> _Problem requirements_
After locating the line that contains "t.ing = s.startLearning.ing" in the data below, set down exactly that line and each one after it through the line that contains "CampSlot.noConfusion (h1.symm.trans hFree)", and nothing more.

> _Data_
-- ==== Sys2Proof/Laws/Layout.lean ====
section
/-! SUPPORT. What a field of a record, a page or a frame reads back as (R194, R195). -/

namespace Sys2Proof.Machine

@[simp] theorem layoutFrom_length (fs : List Field) (start len : Nat) : (layoutFrom fs start len).length = len := by
  simp [layoutFrom]

@[simp] theorem layout_length (len : Nat) (fs : List Field) : (layout len fs).length = len := layoutFrom_length fs 0 len

/-- A part of a layout is the layout of that part. -/
theorem layoutFrom_part (fs : List Field) {start len off size : Nat} (h : off + size ≤ len) :
    ((layoutFrom fs start len).drop off).take size = layoutFrom fs (start + off) size := by
  apply List.ext_getElem
  · simp; omega
  · intro i h1 h2; simp [layoutFrom, Nat.add_assoc]

theorem leNat_append_byte (l : List Byte) (b : Byte) : leNat (l ++ [b]) = leNat l + 256 ^ l.length * b.toNat := by
  induction l with
  | nil => simp [leNat]
  | cons x l ih => simp only [List.cons_append, leNat, ih, List.length_cons, Nat.pow_succ]; ring

/-- The bytes `0` to `n` of a number, least significant first, are the number below 256 ^ n. -/
theorem leNat_bytes (v n : Nat) : leNat ((List.range n).map (fun i => BitVec.ofNat 8 (v / 256 ^ i))) = v % 256 ^ n := by
  induction n with
  | zero => simp [leNat, Nat.mod_one]
  | succ n ih =>
    rw [List.range_succ, List.map_append, List.map_singleton, leNat_append_byte, ih, Nat.pow_succ, Nat.mod_mul]
    simp

theorem leNat_toBytes (n v : Nat) : leNat (toBytes n v) = v % 256 ^ n := by
  induction n generalizing v with
  | zero => simp [toBytes, leNat, Nat.mod_one]
  | succ n ih =>
    rw [toBytes, leNat, ih, BitVec.toNat_ofNat, show 256 ^ (n + 1) = 256 * 256 ^ n by ring, Nat.mod_mul]

@[simp] theorem toBytes_length (n v : Nat) : (toBytes n v).length = n := by
  induction n generalizing v with
  | zero => rfl
  | succ n ih => simp [toBytes, ih]

/-- Whether a field covers a byte of its layout. -/
def Field.covers (x : Nat) (g : Field) : Bool := g.off ≤ x && x < g.off + g.size

/-- The byte of a layout is that of the first field that covers it. -/
theorem layoutByte_eq (fs : List Field) (o : Nat) : layoutByte fs o =
    match fs.find? (Field.covers o) with
    | some f => BitVec.ofNat 8 (f.val / 256 ^ (o - f.off))
    | none => 0 := rfl

/-- A field reads back as its value where it is the first of the layout to cover each of its bytes. -/
theorem field_layoutFrom {fs : List Field} {f : Field} {start len off size v : Nat} (hl : off + size ≤ len)
    (ho : f.off = start + off) (hv : f.val = v)
    (h : ∀ i, i < size → fs.find? (Field.covers (start + off + i)) = some f) :
    field (layoutFrom fs start len) off size = v % 256 ^ size := by
  rw [field, layoutFrom_part fs hl, ← leNat_bytes, layoutFrom]
  congr 1
  apply List.map_congr_left
  intro i hi
  rw [layoutByte_eq, h i (List.mem_range.1 hi)]
  simp [ho, hv]

/-- Bytes that no field occupies read 0. -/
theorem byteAt_layoutFrom_gap {fs : List Field} {start len off : Nat} (hl : off < len)
    (h : fs.find? (Field.covers (start + off)) = none) :
    byteAt (layoutFrom fs start len) off = 0 := by
  rw [byteAt, field, layoutFrom_part fs hl, layoutFrom]
  simp [layoutByte_eq, h, leNat]

/-! ## Which field of a table covers a byte -/

/-- A table of equal steps: fields that all lie outside a byte do not cover it. -/
theorem find?_spread_outside {α : Type} {f : Nat → α → List Field} {l : List α} {off step x : Nat}
    (hf : ∀ o a, ∀ g ∈ f o a, o ≤ g.off ∧ g.off + g.size ≤ o + step) (hx : x < off ∨ off + step * l.length ≤ x) :
    (spread off step f l).find? (Field.covers x) = none := by
  simp only [spread, List.find?_eq_none, List.mem_flatMap, Prod.exists, Field.covers, Bool.and_eq_true, decide_eq_true_eq]
  rintro g ⟨a, i, hm, hg⟩ ⟨h1, h2⟩
  have hb := hf _ _ g hg
  have hi := (List.mem_zipIdx' hm).1
  have : step * i + step ≤ step * l.length := by rw [← Nat.mul_succ]; exact Nat.mul_le_mul_left _ hi
  omega

/-- A table of equal steps: the entry at a place alone covers the bytes of that place. -/
theorem find?_spread {α : Type} {f : Nat → α → List Field} {l : List α} {off step x i : Nat} {a : α}
    (hf : ∀ o a, ∀ g ∈ f o a, o ≤ g.off ∧ g.off + g.size ≤ o + step) (ha : l[i]? = some a)
    (h1 : off + step * i ≤ x) (h2 : x < off + step * i + step) :
    (spread off step f l).find? (Field.covers x) = (f (off + step * i) a).find? (Field.covers x) := by
  suffices H : ∀ (l : List α) (k i : Nat), l[i]? = some a → off + step * (k + i) ≤ x → x < off + step * (k + i) + step →
      ((l.zipIdx k).flatMap (fun p => f (off + step * p.2) p.1)).find? (Field.covers x)
        = (f (off + step * (k + i)) a).find? (Field.covers x) by
    simpa [spread] using H l 0 i ha (by simpa using h1) (by simpa using h2)
  intro l
  induction l with
  | nil => simp
  | cons b l ih =>
    intro k i ha h1 h2
    rw [List.zipIdx_cons, List.flatMap_cons, List.find?_append]
    cases i with
    | zero =>
      simp only [List.getElem?_cons_zero, Option.some.injEq] at ha
      subst ha
      have hrest : ((l.zipIdx (k + 1)).flatMap (fun p => f (off + step * p.2) p.1)).find? (Field.covers x) = none := by
        simp only [List.find?_eq_none, List.mem_flatMap, Prod.exists, Field.covers, Bool.and_eq_true, decide_eq_true_eq]
        rintro g ⟨c, j, hm, hg⟩ ⟨h3, -⟩
        have hb := hf _ _ g hg
        have hj := (List.mem_zipIdx hm).1
        have : step * (k + 1) ≤ step * j := Nat.mul_le_mul_left _ hj
        rw [Nat.mul_succ] at this
        simp only [Nat.add_zero] at h2
        omega
      simp [hrest]
    | succ i =>
      have hhead : (f (off + step * k) b).find? (Field.covers x) = none := by
        simp only [List.find?_eq_none, Field.covers, Bool.and_eq_true, decide_eq_true_eq]
        rintro g hg ⟨-, h4⟩
        have hb := hf _ _ g hg
        have : step * (k + 1) ≤ step * (k + (i + 1)) := Nat.mul_le_mul_left _ (by omega)
        rw [Nat.mul_succ] at this
        omega
      have e : k + 1 + i = k + (i + 1) := by omega
      simp only [hhead, Option.none_or]
      simpa [e] using ih (k + 1) i (by simpa using ha) (by simpa [e] using h1) (by simpa [e] using h2)

/-- A table of 32-bit counts is a table of steps of four bytes. -/
theorem countFields_eq_spread (off : Nat) (v : List Nat) : countFields off v = spread off 4 (fun o x => [⟨o, 4, x⟩]) v := by
  rw [countFields, spread, List.map_eq_flatMap]

/-- A table of counts covers no byte before it or behind it. -/
theorem find?_countFields_outside {v : List Nat} {off x : Nat} (hx : x < off ∨ off + 4 * v.length ≤ x) :
    (countFields off v).find? (Field.covers x) = none := by
  rw [countFields_eq_spread]
  exact find?_spread_outside (fun o a g hg => by simp_all) hx

/-- A count of a table alone covers its four bytes. -/
theorem find?_countFields {v : List Nat} {off x i n : Nat} (hn : v[i]? = some n) (h1 : off + 4 * i ≤ x)
    (h2 : x < off + 4 * i + 4) : (countFields off v).find? (Field.covers x) = some ⟨off + 4 * i, 4, n⟩ := by
  rw [countFields_eq_spread, find?_spread (fun o a g hg => by simp_all) hn h1 h2]
  simp [Field.covers, h1, h2]

end Sys2Proof.Machine
end

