/-- What the taking of a CAMPAIGN_BEGIN leaves. -/
theorem State.beginCampaign_parts {s : State} {i : Fin 2} {p : List Byte} (hFree : s.plan.slots[i] = .none) :
    let t := s.beginCampaign i p
    t.plan.slots[i] = .active (campaignFrom s.lp p) ∧ (∀ j : Fin 2, j ≠ i → ∀ c, t.plan.slots[j] ≠ .active c)
    ∧ t.ing = s.startLearning.ing
    ∧ (t.link.lanesPending = some (laneEdges s.ing.pp (campLanes p))
        ∨ TxFrame.lanes (laneEdges s.ing.pp (campLanes p)) ∈ t.link.txq)
    ∧ t.pos = s.pos ∧ t.cp = s.cp := by
  intro t
  let b : State := s.endCampaign.modPlan (fun x =>
    { x with slots := x.slots.set i (.active (campaignFrom s.lp p)), opening := some .change })
  let u : State := b.startLearning.requestLanes
  have hWorks : Works s s.endCampaign := (Works.refl s).endCampaign
  have hOne : s.oneActive := fun c d ⟨h0, h1⟩ => by
    match i with
    | 0 => exact CampSlot.noConfusion (h0.symm.trans hFree)
    | 1 => exact CampSlot.noConfusion (h1.symm.trans hFree)
  have hOwn : b.plan.slots[i] = .active (campaignFrom s.lp p) := Vector.getElem_set_self i.isLt
  have hOthers : ∀ j : Fin 2, j ≠ i → ∀ c, b.plan.slots[j] ≠ .active c := fun j hj c h =>
    State.endCampaign_slots hOne j c ((Vector.getElem_set_ne i.isLt j.isLt fun h => hj (Fin.ext h.symm)).symm.trans h)
  have hActive : b.plan.active = some (i, campaignFrom s.lp p) := Planner.active_of_slot hOwn hOthers
  have hu : u = _ := State.requestLanes_takes (s := b.startLearning) hActive
  have hPp : b.startLearning.ing.pp = s.ing.pp := (congrArg Ingest.pp hWorks.ing :)
  have hPending : u.link.lanesPending = some (laneEdges s.ing.pp (campLanes p)) := by
    rw [hu, hPp]
    rfl
  have hFilled := State.fillQueue_filled u
  have hLays : Lays u.fillQueue t := (Lays.refl u.fillQueue).giveRetire.runPlanning
  have hSame : t.plan.slots = b.plan.slots := hLays.slots.trans
    ((congrArg (·.plan.slots) hFilled.same :).trans (congrArg (·.plan.slots) hu :))
  have hRest : ∀ {α : Type} (g : State → α), (∀ v pl m e r, g { v with plan := pl, map := m, ev := e, rings := r } = g v) →
      (∀ v l, g { v with link := l } = g v) → g t = g b.startLearning := fun g hg hl => by
    rw [hLays.frame, hg, hFilled.same, hl, hu, hl]
  refine ⟨hSame ▸ hOwn, hSame ▸ hOthers, (hRest (·.ing) (fun _ _ _ _ _ => rfl) fun _ _ => rfl).trans ?_, ?_,
    (hRest (·.pos) (fun _ _ _ _ _ => rfl) fun _ _ => rfl).trans hWorks.pos,
    (hRest (·.cp) (fun _ _ _ _ _ => rfl) fun _ _ => rfl).trans hWorks.cp⟩
  · exact congrArg (fun g : Ingest => { g with cams := Vector.ofFn (fun k =>
      if g.cams[k].cfg.enable then { g.cams[k] with learn := .start, startCapture := g.captures } else g.cams[k]) }) hWorks.ing
  · have hLink : t.link = u.fillQueue.link := (congrArg (·.link) hLays.frame :)
    rw [hLink]
    exact hFilled.lanes _ hPending

theorem State.startLearning_cam (s : State) (k : Fin 8) : s.startLearning.ing.cams[k] =
    if s.ing.cams[k].cfg.enable then { s.ing.cams[k] with learn := .start, startCapture := s.ing.captures }
    else s.ing.cams[k] := by
  unfold State.startLearning
  simp [State.modIng]

section
variable {p : List Byte} {s : State}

> _Task answer_
    ∧ t.ing = s.startLearning.ing
    ∧ (t.link.lanesPending = some (laneEdges s.ing.pp (campLanes p))
        ∨ TxFrame.lanes (laneEdges s.ing.pp (campLanes p)) ∈ t.link.txq)
    ∧ t.pos = s.pos ∧ t.cp = s.cp := by
  intro t
  let b : State := s.endCampaign.modPlan (fun x =>
    { x with slots := x.slots.set i (.active (campaignFrom s.lp p)), opening := some .change })
  let u : State := b.startLearning.requestLanes
  have hWorks : Works s s.endCampaign := (Works.refl s).endCampaign
  have hOne : s.oneActive := fun c d ⟨h0, h1⟩ => by
    match i with
    | 0 => exact CampSlot.noConfusion (h0.symm.trans hFree)
    | 1 => exact CampSlot.noConfusion (h1.symm.trans hFree)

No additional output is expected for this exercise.